I don't understand калькуляторной at all. If my translation is right, the objective should be to recover the costs in reality, not in theory.


----------



## morzh

It is some sort of misnomer....I couldn't even find this combination by Googling it.

"Окупаемость" is "profitability".
And the profitability is a binary category: it either exist, or it doesn't. 

Then again, I am no accountant, let alone a Russian accountant....

PS. Could it be "theoretical / predicted profitability"? The one calculated on paper?


----------



## William Stein

morzh said:


> It is some sort of misnomer....I couldn't even find this combination by Googling it.
> 
> "Окупаемость" is "profitability".
> And the profitability is a binary category: it either exist, or it doesn't.
> 
> Then again, I am no accountant, let alone a Russian accountant....
> 
> PS. Could it be "theoretical / predicted profitability"? The one calculated on paper?


 
So maybe it means "to make the project theoretically profitable within 7 years based on..."

Even then, it sounds dumb because they probably want real profits, not theoretical ones.


----------



## morzh

William Stein said:


> So maybe it means "to make the project theoretically profitable within 7 years based on..."
> 
> Even then, it's sounds dumb because they probably want real profits, not theoretical ones.

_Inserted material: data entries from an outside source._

/-- Major opcode 0x12 (R199). -/
def decodeCap (w : U32) : Except DecodeError Instr :=
  match (w.extractLsb' 0 10).toNat with
  | 0x00 => fixedAt w 10 5 0 (pure (.cgetaddr (w.extractLsb' 20 5) (w.extractLsb' 15 5)))
  | 0x01 => fixedAt w 10 5 0 (pure (.cgetbase (w.extractLsb' 20 5) (w.extractLsb' 15 5)))
  | 0x02 => fixedAt w 10 5 0 (pure (.cgetlen (w.extractLsb' 20 5) (w.extractLsb' 15 5)))
  | 0x03 => fixedAt w 10 5 0 (pure (.cgetperm (w.extractLsb' 20 5) (w.extractLsb' 15 5)))
  | 0x04 => fixedAt w 10 5 0 (pure (.cgettype (w.extractLsb' 20 5) (w.extractLsb' 15 5)))
  | 0x05 => fixedAt w 10 5 0 (pure (.cgettag (w.extractLsb' 20 5) (w.extractLsb' 15 5)))
  | 0x06 => pure (.csetaddr (w.extractLsb' 20 5) (w.extractLsb' 15 5) (w.extractLsb' 10 5))
  | 0x07 => pure (.cinc (w.extractLsb' 20 5) (w.extractLsb' 15 5) (w.extractLsb' 10 5))
  | 0x08 => pure (.csetb (w.extractLsb' 20 5) (w.extractLsb' 15 5) (w.extractLsb' 10 5))
  | 0x09 => pure (.csetbx (w.extractLsb' 20 5) (w.extractLsb' 15 5) (w.extractLsb' 10 5))
  | 0x0A => pure (.candp (w.extractLsb' 20 5) (w.extractLsb' 15 5) (w.extractLsb' 10 5))
  | 0x0B => pure (.cseal (w.extractLsb' 20 5) (w.extractLsb' 15 5) (w.extractLsb' 10 5))
  | 0x0C => pure (.cunseal (w.extractLsb' 20 5) (w.extractLsb' 15 5) (w.extractLsb' 10 5))
  | 0x0D => pure (.ctestsub (w.extractLsb' 20 5) (w.extractLsb' 15 5) (w.extractLsb' 10 5))
  | 0x0E => fixedAt w 10 5 0 (pure (.cclrtag (w.extractLsb' 20 5) (w.extractLsb' 15 5)))
  | 0x0F => fixedAt w 10 5 0 (pure (.cmove (w.extractLsb' 20 5) (w.extractLsb' 15 5)))
  | 0x10 => fixedAt w 10 5 0 (pure (.creplen (w.extractLsb' 20 5) (w.extractLsb' 15 5)))
  | _ => .error .selector

/-- Major opcode 0x13 (R202). -/
def decodeCapi (w : U32) : Except DecodeError Instr :=
  match (w.extractLsb' 14 1).toNat with
  | 0x00 => pure (.cinci (w.extractLsb' 20 5) (w.extractLsb' 15 5) (w.extractLsb' 0 14))
  | 0x01 => pure (.csetbi (w.extractLsb' 20 5) (w.extractLsb' 15 5) (w.extractLsb' 0 14))
  | _ => .error .selector

/-- Major opcode 0x14 (R203). -/
def decodeAtom (w : U32) : Except DecodeError Instr :=
  match (w.extractLsb' 6 4).toNat with
  | 0x00 => fixedAt w 5 1 0 (pure (.amoadd (w.extractLsb' 20 5) (w.extractLsb' 15 5) (w.extractLsb' 10 5) (w.extractLsb' 4 1) (w.extractLsb' 2 2) (w.extractLsb' 0 2)))
  | 0x01 => fixedAt w 5 1 0 (pure (.amoand (w.extractLsb' 20 5) (w.extractLsb' 15 5) (w.extractLsb' 10 5) (w.extractLsb' 4 1) (w.extractLsb' 2 2) (w.extractLsb' 0 2)))
  | 0x02 => fixedAt w 5 1 0 (pure (.amoor (w.extractLsb' 20 5) (w.extractLsb' 15 5) (w.extractLsb' 10 5) (w.extractLsb' 4 1) (w.extractLsb' 2 2) (w.extractLsb' 0 2)))
  | 0x03 => fixedAt w 5 1 0 (pure (.amoxor (w.extractLsb' 20 5) (w.extractLsb' 15 5) (w.extractLsb' 10 5) (w.extractLsb' 4 1) (w.extractLsb' 2 2) (w.extractLsb' 0 2)))
  | 0x04 => fixedAt w 5 1 0 (pure (.amomin (w.extractLsb' 20 5) (w.extractLsb' 15 5) (w.extractLsb' 10 5) (w.extractLsb' 4 1) (w.extractLsb' 2 2) (w.extractLsb' 0 2)))
  | 0x05 => fixedAt w 5 1 0 (pure (.amomax (w.extractLsb' 20 5) (w.extractLsb' 15 5) (w.extractLsb' 10 5) (w.extractLsb' 4 1) (w.extractLsb' 2 2) (w.extractLsb' 0 2)))
  | 0x06 => fixedAt w 5 1 0 (pure (.amominu (w.extractLsb' 20 5) (w.extractLsb' 15 5) (w.extractLsb' 10 5) (w.extractLsb' 4 1) (w.extractLsb' 2 2) (w.extractLsb' 0 2)))
  | 0x07 => fixedAt w 5 1 0 (pure (.amomaxu (w.extractLsb' 20 5) (w.extractLsb' 15 5) (w.extractLsb' 10 5) (w.extractLsb' 4 1) (w.extractLsb' 2 2) (w.extractLsb' 0 2)))
  | 0x08 => pure (.amoswap (w.extractLsb' 20 5) (w.extractLsb' 15 5) (w.extractLsb' 10 5) (w.extractLsb' 4 2) (w.extractLsb' 2 2) (w.extractLsb' 0 2))
  | 0x09 => pure (.cas (w.extractLsb' 20 5) (w.extractLsb' 15 5) (w.extractLsb' 10 5) (w.extractLsb' 4 2) (w.extractLsb' 2 2) (w.extractLsb' 0 2))
  | 0x0A => fixedAt w 4 2 0 (pure (.amofadd (w.extractLsb' 20 5) (w.extractLsb' 15 5) (w.extractLsb' 10 5) (w.extractLsb' 2 2) (w.extractLsb' 0 2)))
  | 0x0B => fixedAt w 10 5 0 (fixedAt w 3 1 0 (pure (.lda (w.extractLsb' 20 5) (w.extractLsb' 15 5) (w.extractLsb' 4 2) (w.extractLsb' 2 1) (w.extractLsb' 0 2))))
  | 0x0C => fixedAt w 10 5 0 (fixedAt w 2 1 0 (pure (.stl (w.extractLsb' 20 5) (w.extractLsb' 15 5) (w.extractLsb' 4 2) (w.extractLsb' 3 1) (w.extractLsb' 0 2))))
  | _ => .error .selector

/-- Major opcode 0x16 (R207). -/
def decodeSync (w : U32) : Except DecodeError Instr :=
  match (w.extractLsb' 0 4).toNat with
  | 0x00 => fixedAt w 10 15 0 (pure (.fence (w.extractLsb' 6 4) (w.extractLsb' 4 2)))
  | 0x01 => fixedAt w 10 15 0 (fixedAt w 4 4 0 (pure (.barb (w.extractLsb' 8 2))))
  | 0x02 => fixedAt w 10 15 0 (fixedAt w 4 4 0 (pure (.bara (w.extractLsb' 8 2))))
  | 0x03 => fixedAt w 10 15 0 (fixedAt w 4 4 0 (pure (.barw (w.extractLsb' 8 2))))
  | _ => .error .selector

/-- Major opcode 0x18 (R221). -/
def decodeVia (w : U32) : Except DecodeError Instr :=
  match (w.extractLsb' 0 4).toNat with
  | 0x00 => pure (.vadd (w.extractLsb' 20 5) (w.extractLsb' 15 5) (w.extractLsb' 10 5) (w.extractLsb' 7 3) (w.extractLsb' 4 3))
  | 0x01 => pure (.vsub (w.extractLsb' 20 5) (w.extractLsb' 15 5) (w.extractLsb' 10 5) (w.extractLsb' 7 3) (w.extractLsb' 4 3))
  | 0x02 => pure (.vmul (w.extractLsb' 20 5) (w.extractLsb' 15 5) (w.extractLsb' 10 5) (w.extractLsb' 7 3) (w.extractLsb' 4 3))
  | 0x03 => pure (.vmulh (w.extractLsb' 20 5) (w.extractLsb' 15 5) (w.extractLsb' 10 5) (w.extractLsb' 7 3) (w.extractLsb' 4 3))
  | 0x04 => pure (.vmin (w.extractLsb' 20 5) (w.extractLsb' 15 5) (w.extractLsb' 10 5) (w.extractLsb' 7 3) (w.extractLsb' 4 3))
  | 0x05 => pure (.vmax (w.extractLsb' 20 5) (w.extractLsb' 15 5) (w.extractLsb' 10 5) (w.extractLsb' 7 3) (w.extractLsb' 4 3))
  | 0x06 => pure (.vand (w.extractLsb' 20 5) (w.extractLsb' 15 5) (w.extractLsb' 10 5) (w.extractLsb' 7 3) (w.extractLsb' 4 3))
  | 0x07 => pure (.vor (w.extractLsb' 20 5) (w.extractLsb' 15 5) (w.extractLsb' 10 5) (w.extractLsb' 7 3) (w.extractLsb' 4 3))
  | 0x08 => pure (.vxor (w.extractLsb' 20 5) (w.extractLsb' 15 5) (w.extractLsb' 10 5) (w.extractLsb' 7 3) (w.extractLsb' 4 3))
  | 0x09 => pure (.vsll (w.extractLsb' 20 5) (w.extractLsb' 15 5) (w.extractLsb' 10 5) (w.extractLsb' 7 3) (w.extractLsb' 4 3))
  | 0x0A => pure (.vsrl (w.extractLsb' 20 5) (w.extractLsb' 15 5) (w.extractLsb' 10 5) (w.extractLsb' 7 3) (w.extractLsb' 4 3))
  | 0x0B => pure (.vsra (w.extractLsb' 20 5) (w.extractLsb' 15 5) (w.extractLsb' 10 5) (w.extractLsb' 7 3) (w.extractLsb' 4 3))
  | 0x0C => pure (.vaddsat (w.extractLsb' 20 5) (w.extractLsb' 15 5) (w.extractLsb' 10 5) (w.extractLsb' 7 3) (w.extractLsb' 4 3))
  | 0x0D => pure (.vsubsat (w.extractLsb' 20 5) (w.extractLsb' 15 5) (w.extractLsb' 10 5) (w.extractLsb' 7 3) (w.extractLsb' 4 3))
  | _ => .error .selector

/-- Major opcode 0x19 (R222). -/
def decodeVib (w : U32) : Except DecodeError Instr :=
  match (w.extractLsb' 0 4).toNat with
  | 0x00 => fixedAt w 4 2 0 (pure (.vdot4 (w.extractLsb' 20 5) (w.extractLsb' 15 5) (w.extractLsb' 10 5) (w.extractLsb' 7 3) (w.extractLsb' 6 1)))
  | 0x01 => pure (.vmulw (w.extractLsb' 20 5) (w.extractLsb' 15 5) (w.extractLsb' 10 5) (w.extractLsb' 7 3) (w.extractLsb' 4 3))
  | 0x02 => pure (.vnarrow (w.extractLsb' 20 5) (w.extractLsb' 15 5) (w.extractLsb' 10 5) (w.extractLsb' 7 3) (w.extractLsb' 4 3))
  | 0x03 => pure (.vsel (w.extractLsb' 20 5) (w.extractLsb' 15 5) (w.extractLsb' 10 5) (w.extractLsb' 7 3) (w.extractLsb' 4 3))
  | 0x04 => fixedAt w 10 5 0 (pure (.vmov (w.extractLsb' 20 5) (w.extractLsb' 15 5) (w.extractLsb' 7 3) (w.extractLsb' 4 3)))
  | 0x05 => fixedAt w 10 10 0 (pure (.vidx (w.extractLsb' 20 5) (w.extractLsb' 7 3) (w.extractLsb' 4 3)))
  | _ => .error .selector

/-- Major opcode 0x1A (R223). -/
def decodeVf (w : U32) : Except DecodeError Instr :=
  match (w.extractLsb' 0 4).toNat with
  | 0x00 => fixedAt w 6 1 0 (pure (.vfadd (w.extractLsb' 20 5) (w.extractLsb' 15 5) (w.extractLsb' 10 5) (w.extractLsb' 7 3) (w.extractLsb' 4 2)))
  | 0x01 => fixedAt w 6 1 0 (pure (.vfsub (w.extractLsb' 20 5) (w.extractLsb' 15 5) (w.extractLsb' 10 5) (w.extractLsb' 7 3) (w.extractLsb' 4 2)))
  | 0x02 => fixedAt w 6 1 0 (pure (.vfmul (w.extractLsb' 20 5) (w.extractLsb' 15 5) (w.extractLsb' 10 5) (w.extractLsb' 7 3) (w.extractLsb' 4 2)))
  | 0x03 => fixedAt w 6 1 0 (pure (.vfma (w.extractLsb' 20 5) (w.extractLsb' 15 5) (w.extractLsb' 10 5) (w.extractLsb' 7 3) (w.extractLsb' 4 2)))
  | 0x04 => fixedAt w 6 1 0 (pure (.vfms (w.extractLsb' 20 5) (w.extractLsb' 15 5) (w.extractLsb' 10 5) (w.extractLsb' 7 3) (w.extractLsb' 4 2)))
  | 0x05 => fixedAt w 6 1 0 (pure (.vfnma (w.extractLsb' 20 5) (w.extractLsb' 15 5) (w.extractLsb' 10 5) (w.extractLsb' 7 3) (w.extractLsb' 4 2)))
  | 0x06 => fixedAt w 6 1 0 (pure (.vfdiv (w.extractLsb' 20 5) (w.extractLsb' 15 5) (w.extractLsb' 10 5) (w.extractLsb' 7 3) (w.extractLsb' 4 2)))
  | 0x07 => fixedAt w 10 5 0 (fixedAt w 6 1 0 (pure (.vfsqrt (w.extractLsb' 20 5) (w.extractLsb' 15 5) (w.extractLsb' 7 3) (w.extractLsb' 4 2))))
  | 0x08 => fixedAt w 6 1 0 (pure (.vfmin (w.extractLsb' 20 5) (w.extractLsb' 15 5) (w.extractLsb' 10 5) (w.extractLsb' 7 3) (w.extractLsb' 4 2)))
  | 0x09 => fixedAt w 6 1 0 (pure (.vfmax (w.extractLsb' 20 5) (w.extractLsb' 15 5) (w.extractLsb' 10 5) (w.extractLsb' 7 3) (w.extractLsb' 4 2)))
  | 0x0A => fixedAt w 10 5 0 (fixedAt w 6 1 0 (pure (.vfabs (w.extractLsb' 20 5) (w.extractLsb' 15 5) (w.extractLsb' 7 3) (w.extractLsb' 4 2))))
  | 0x0B => fixedAt w 10 5 0 (fixedAt w 6 1 0 (pure (.vfneg (w.extractLsb' 20 5) (w.extractLsb' 15 5) (w.extractLsb' 7 3) (w.extractLsb' 4 2))))
  | 0x0C => fixedAt w 10 5 0 (fixedAt w 6 1 0 (pure (.vfexp2 (w.extractLsb' 20 5) (w.extractLsb' 15 5) (w.extractLsb' 7 3) (w.extractLsb' 4 2))))
  | 0x0D => fixedAt w 6 1 0 (pure (.vfdot2 (w.extractLsb' 20 5) (w.extractLsb' 15 5) (w.extractLsb' 10 5) (w.extractLsb' 7 3) (w.extractLsb' 4 2)))
  | _ => .error .selector

/-- Major opcode 0x1B (R224). -/
def decodeVs (w : U32) : Except DecodeError Instr :=
  match (w.extractLsb' 0 2).toNat with
  | 0x00 => fixedAt w 12 8 0 (pure (.vbcast (w.extractLsb' 20 5) (w.extractLsb' 10 2) (w.extractLsb' 5 5) (w.extractLsb' 2 3)))
  | 0x01 => fixedAt w 10 5 0 (pure (.vfmas (w.extractLsb' 20 5) (w.extractLsb' 15 5) (w.extractLsb' 5 5) (w.extractLsb' 2 3)))
  | 0x02 => pure (.vscacc (w.extractLsb' 20 5) (w.extractLsb' 15 5) (w.extractLsb' 10 5) (w.extractLsb' 5 5) (w.extractLsb' 2 3))
  | 0x03 => fixedAt w 10 5 0 (fixedAt w 2 3 0 (pure (.vins (w.extractLsb' 20 5) (w.extractLsb' 15 5) (w.extractLsb' 5 5))))
  | _ => .error .selector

If it is a ploy to make the numbers look palatable to a prospective partner/buyer, it is not dumb - it is strategic 

How do you think all those startups get their venture capital?
Or, heck, I remember the Roadshow of one of my previous employers, when it was going public and wooed some financiers to underwrite its IPO. We got some major folks to do it, like the UBS. And we went under eventually. But the IPO was stellar, considering the bubble had already burst...that taught them nothing.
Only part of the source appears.